● WHAT IS NEEDED
Print exactly the lines below between the line holding "(s.recv.bsCount.toNat = 1" and the line holding "are, is dropped", inclusive, and nothing more.

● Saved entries

/-- 42_receive.md R183 step (c), R185 to R187 (D23, D25, D26, D27): a first frame that fits starts a reception in every
status, and one "continue" frame goes out whatever the transport answers. Its flow status 0 is PRESUMED (log 11; D13). -/
def Obligations.FirstFrameStartsAReception : Prop :=
  ∀ (s : State) (n : BitVec 12) (d : List Byte), d.length = 6 → n.toNat ≤ s.cfg.maxMsg →
    ∃ t, exec (.ff n d) s = .next t ∧
      t.recv.status = .inProgress ∧ t.recv.size = n ∧ t.recv.offset = 6 ∧ t.recv.sn = 1 ∧
      t.recv.bsCount.toNat = s.cfg.bsDefault ∧ t.recv.timerCr = s.now + BitVec.ofNat 32 s.cfg.nCr ∧
      (s.recv.status = .inProgress → t.recv.result = .unexpectedPdu) ∧
      (s.recv.status ≠ .inProgress → t.recv.result = .ok) ∧
      (∀ a (h : a < d.length), t.recv.buf.get a = d[a]) ∧
      (∀ a, 6 ≤ a → t.recv.buf.get a = s.recv.buf.get a) ∧
      t.trace = s.trace ++ [{ id := s.send.id,
                              frame := encodeFlowControl s.cfg.pad 0 (BitVec.ofNat 8 s.cfg.bsDefault) s.cfg.stDefault,
                              ok := s.txOk }] ∧
      t.recv.id = s.recv.id ∧ t.send = s.send ∧ t.response = s.response ∧ s.SameInputs t

/-- 42_receive.md R183 step (b), R184, R187 (D25, D27): a first frame longer than MAX_MSG sends exactly one overflow frame
and leaves the receive side IDLE with BUFFER_OVERFLOW, every other receive register and the buffer as they were. The flow
status 2 of the frame is PRESUMED (log 11; D13). -/
def Obligations.OversizeFirstFrameIsRefused : Prop :=
  ∀ (s : State) (n : BitVec 12) (d : List Byte), s.cfg.maxMsg < n.toNat →
    exec (.ff n d) s = .next { s with
      recv := { s.recv with status := .idle, result := .bufferOverflow }
      trace := s.trace ++ [{ id := s.send.id, frame := encodeFlowControl s.cfg.pad 2 0 0, ok := s.txOk }] }

/-- 42_receive.md R191: a consecutive frame outside a reception records UNEXPECTED_PDU and is otherwise ignored. -/
def Obligations.ConsecutiveFrameOutsideAReception : Prop :=
  ∀ (s : State) (sn : Nibble) (d : List Byte), s.recv.status ≠ .inProgress →
    exec (.cf sn d) s = .next { s with recv := { s.recv with result := .unexpectedPdu } }

/-- 42_receive.md R196, R200 (D30 for the length 0 that RECV reports): a consecutive frame with another sequence number than expected aborts the reception; nothing else
is written, no frame is sent, no byte is handed out by a following RECV, and a later consecutive frame, even the right
one, only records UNEXPECTED_PDU. -/
def Obligations.WrongSequenceNumberAbortsTheReception : Prop :=
  ∀ (s : State) (sn : Nibble) (d : List Byte), s.recv.status = .inProgress → sn ≠ s.recv.sn →
    ∃ t, exec (.cf sn d) s = .next t ∧
      t = { s with recv := { s.recv with status := .idle, result := .wrongSn } } ∧
      (∀ cap, exec (.recv cap) t = .next { t with response := .received .retNoData 0 [] }) ∧
      ∀ sn' d', exec (.cf sn' d') t = .next { t with recv := { t.recv with result := .unexpectedPdu } }

/-- 42_receive.md R192 to R195 (D16, D23, D27): a consecutive frame with the expected sequence number stores its bytes,
clamped to what the message still needs; at the end of the message the status becomes FULL, else the block countdown
advances, and when it is used up it is reloaded and one "continue" goes out. Its flow status 0 is PRESUMED (log 11; D13). -/
def Obligations.ExpectedConsecutiveFrameAdvances : Prop :=
  ∀ (s : State) (d : List Byte), s.Inv → s.recv.status = .inProgress → 1 ≤ d.length → d.length ≤ 7 →
    ∃ t, exec (.cf s.recv.sn d) s = .next t ∧
      t.recv.offset.toNat = s.recv.offset.toNat + min d.length (s.recv.size.toNat - s.recv.offset.toNat) ∧
      t.recv.sn.toNat = (s.recv.sn.toNat + 1) % 16 ∧
      t.recv.timerCr = s.now + BitVec.ofNat 32 s.cfg.nCr ∧ t.recv.result = .ok ∧
      (∀ k (h : k < d.length), k < s.recv.size.toNat - s.recv.offset.toNat →
        t.recv.buf.get (s.recv.offset.toNat + k) = d[k]) ∧
      (∀ a, a < s.recv.offset.toNat ∨
          s.recv.offset.toNat + min d.length (s.recv.size.toNat - s.recv.offset.toNat) ≤ a →
        t.recv.buf.get a = s.recv.buf.get a) ∧
      (t.recv.offset = t.recv.size →
        t.recv.status = .full ∧ t.recv.bsCount = s.recv.bsCount ∧ t.trace = s.trace) ∧
      (t.recv.offset ≠ t.recv.size → t.recv.status = .inProgress ∧
        (1 < s.recv.bsCount.toNat → t.recv.bsCount.toNat + 1 = s.recv.bsCount.toNat ∧ t.trace = s.trace) ∧
        (s.recv.bsCount.toNat = 1 → t.recv.bsCount.toNat = s.cfg.bsDefault ∧
          t.trace = s.trace ++
            [{ id := s.send.id,
               frame := encodeFlowControl s.cfg.pad 0 (BitVec.ofNat 8 s.cfg.bsDefault) s.cfg.stDefault,
               ok := s.txOk }])) ∧
      t.recv.size = s.recv.size ∧ t.recv.id = s.recv.id ∧ t.send = s.send ∧ t.response = s.response ∧ s.SameInputs t

/-! ### RX -/

/-- 43_link_ops.md R222: RX does what the decoded frame's own instruction does, and nothing where the decoder gives none. -/
def Obligations.RxRunsTheDecodedFrame : Prop :=
  ∀ (s : State) (raw : List Byte),
    (∀ i, decode (.frame raw) = .ok i → exec (.rx raw) s = exec i s) ∧
    (∀ why, decode (.frame raw) = .error why → exec (.rx raw) s = .next s)

/-- 30_encoding.md R97, R98: a frame of PCI type 4 to 15, and a frame of fewer than 2 or more than 8 bytes whatever they
are, is dropped with no state change and no output. -/
def Obligations.MalformedFramesAreDropped : Prop :=
  (∀ (s : State) (b0 : Byte) (rest : List Byte), 4 ≤ b0.toNat / 16 → exec (.rx (b0 :: rest)) s = .next s) ∧
  (∀ (s : State) (pci low : Nibble) (rest : List Byte), exec (.rsvdType pci low rest) s = .next s) ∧
  ∀ (s : State) (raw : List Byte), raw.length < 2 ∨ 8 < raw.length → exec (.rx raw) s = .next s

/-- 43_link_ops.md R222: RX completes on every byte array in every state of the invariant, and returns nothing. -/
def Obligations.RxAlwaysCompletes : Prop :=
  ∀ (s : State) (raw : List Byte), s.Inv → ∃ t, exec (.rx raw) s = .next t ∧ t.response = s.response

/-! ### RECV -/

/-- 42_receive.md R200, R201 (D30 for the reported length): RECV of a held message returns RET_OK, the length of the
message and its first `min(recv.size, out_capacity)` bytes, and leaves the receive side IDLE; nothing else changes. -/
def Obligations.RecvDrainsAHeldMessage : Prop :=
  ∀ (s : State) (cap : BitVec 16), s.Inv → s.recv.status = .full →
    ∃ (len : BitVec 16) (out : List Byte),
      exec (.recv cap) s = .next { s with
        recv := { s.recv with status := .idle }
        response := .received .retOk len out } ∧
      len.toNat = s.recv.size.toNat ∧ out.length = min s.recv.size.toNat cap.toNat ∧
      ∀ k (h : k < out.length), out[k] = s.recv.buf.get k

/-- 42_receive.md R200 step (a) (D30 for the length 0): without a held message RECV returns RET_NO_DATA and changes
nothing. -/
def Obligations.RecvWithoutAMessage : Prop :=
  ∀ (s : State) (cap : BitVec 16), s.recv.status ≠ .full →
    exec (.recv cap) s = .next { s with response := .received .retNoData 0 [] }

/-! ### The step -/

/-- 00_scope.md R8, 43_link_ops.md R220: a step takes the next request off the queue, samples its clock value and its
transmit answer, clears the response, and runs the instruction its image holds (the queue is the model's: log 4, 5, 6). -/
def Obligations.StepRunsTheDecodedInstruction : Prop :=
  ∀ (s : State) (r : Request) (rest : List Request) (i : Instr), s.pending = r :: rest → decode r.image = .ok i →
    step s = exec i { s with pending := rest, now := r.now, txOk := r.txOk, response := .nothing }

/-- 30_encoding.md R110, 40_codec.md R138, 93_implementation_defined.md U1: a step with nothing presented changes nothing;
`op = 0` and a frame the decoder drops consume the request and change nothing else (log 8); two operations at once are
refused. -/
def Obligations.StepWithoutAnInstruction : Prop :=
  (∀ s : State, s.pending = [] → step s = .next s) ∧
  (∀ (s : State) (r : Request) (rest : List Request), s.pending = r :: rest →
    (decode r.image = .error .noOperation ∨ ∃ why, decode r.image = .error (.badFrame why)) →
    step s = .next { s with pending := rest, now := r.now, txOk := r.txOk, response := .nothing }) ∧
  ∀ (s : State) (c : Command) (r : Request) (rest : List Request), s.pending = r :: rest → r.image = .command c →
    c.op ∉ [0b00000, 0b00001, 0b00010, 0b00100, 0b01000, 0b10000] → step s = .refused .concurrentOperations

● RESULT BELOW
        (s.recv.bsCount.toNat = 1 → t.recv.bsCount.toNat = s.cfg.bsDefault ∧
          t.trace = s.trace ++
            [{ id := s.send.id,
               frame := encodeFlowControl s.cfg.pad 0 (BitVec.ofNat 8 s.cfg.bsDefault) s.cfg.stDefault,
               ok := s.txOk }])) ∧
      t.recv.size = s.recv.size ∧ t.recv.id = s.recv.id ∧ t.send = s.send ∧ t.response = s.response ∧ s.SameInputs t

/-! ### RX -/

/-- 43_link_ops.md R222: RX does what the decoded frame's own instruction does, and nothing where the decoder gives none. -/
def Obligations.RxRunsTheDecodedFrame : Prop :=
  ∀ (s : State) (raw : List Byte),
    (∀ i, decode (.frame raw) = .ok i → exec (.rx raw) s = exec i s) ∧
    (∀ why, decode (.frame raw) = .error why → exec (.rx raw) s = .next s)

/-- 30_encoding.md R97, R98: a frame of PCI type 4 to 15, and a frame of fewer than 2 or more than 8 bytes whatever they
are, is dropped with no state change and no output. -/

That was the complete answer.